Working data ::

@[simp] theorem startPixelPass_cr (h : HStep) : (startPixelPass h s).cr = s.cr := rfl
@[simp] theorem startPixelPass_crCmd (h : HStep) : (startPixelPass h s).crCmd = s.crCmd := rfl
@[simp] theorem startPixelPass_status (h : HStep) : (startPixelPass h s).status = s.status := rfl
@[simp] theorem startPixelPass_einfo (h : HStep) : (startPixelPass h s).einfo = s.einfo := rfl
@[simp] theorem startPixelPass_xres (h : HStep) : (startPixelPass h s).xres = s.xres := rfl
@[simp] theorem startPixelPass_total (h : HStep) : (startPixelPass h s).total = s.total := rfl
@[simp] theorem startPixelPass_hist (h : HStep) : (startPixelPass h s).hist = s.hist := rfl
@[simp] theorem startPixelPass_st (h : HStep) : (startPixelPass h s).st = s.st := rfl
@[simp] theorem startPixelPass_dr (h : HStep) : (startPixelPass h s).dr = s.dr := rfl
@[simp] theorem startPixelPass_hs (h : HStep) : (startPixelPass h s).hs = { s.hs with step := h, sum := zeroLanes, bY := 0, bX := 0 } := rfl
@[simp] theorem startPixelPass_mem (h : HStep) : (startPixelPass h s).mem = s.mem := rfl
@[simp] theorem startPixelPass_params (h : HStep) : (startPixelPass h s).params = s.params := rfl
@[simp] theorem startPixelPass_buckets (h : HStep) : (startPixelPass h s).buckets = s.buckets := rfl
@[simp] theorem startPixelPass_exhausted (h : HStep) : (startPixelPass h s).exhausted = s.exhausted := rfl
@[simp] theorem startPixelPass_inbox (h : HStep) : (startPixelPass h s).inbox = s.inbox := rfl
@[simp] theorem startPixelPass_readData (h : HStep) : (startPixelPass h s).readData = s.readData := rfl

@[simp] theorem startAccumulator_cr : (startAccumulator s).cr = s.cr := rfl
@[simp] theorem startAccumulator_crCmd : (startAccumulator s).crCmd = s.crCmd := rfl
@[simp] theorem startAccumulator_status : (startAccumulator s).status = { s.status with histv := false } := rfl
@[simp] theorem startAccumulator_einfo : (startAccumulator s).einfo = s.einfo := rfl
@[simp] theorem startAccumulator_xres : (startAccumulator s).xres = s.xres := rfl
@[simp] theorem startAccumulator_total : (startAccumulator s).total = 0 := rfl
@[simp] theorem startAccumulator_hist : (startAccumulator s).hist = Vector.replicate 15 0 := rfl
@[simp] theorem startAccumulator_st : (startAccumulator s).st = s.st := rfl
@[simp] theorem startAccumulator_dr : (startAccumulator s).dr = s.dr := rfl
@[simp] theorem startAccumulator_hs : (startAccumulator s).hs = s.hs := rfl
@[simp] theorem startAccumulator_mem : (startAccumulator s).mem = s.mem := rfl
@[simp] theorem startAccumulator_params : (startAccumulator s).params = s.params := rfl
@[simp] theorem startAccumulator_buckets : (startAccumulator s).buckets = s.buckets := rfl
@[simp] theorem startAccumulator_exhausted : (startAccumulator s).exhausted = s.exhausted := rfl
@[simp] theorem startAccumulator_inbox : (startAccumulator s).inbox = s.inbox := rfl
@[simp] theorem startAccumulator_readData : (startAccumulator s).readData = s.readData := rfl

Action item ::
Say how many lines in the records contain the string "inbox". No other text is needed.

Written answer ::
2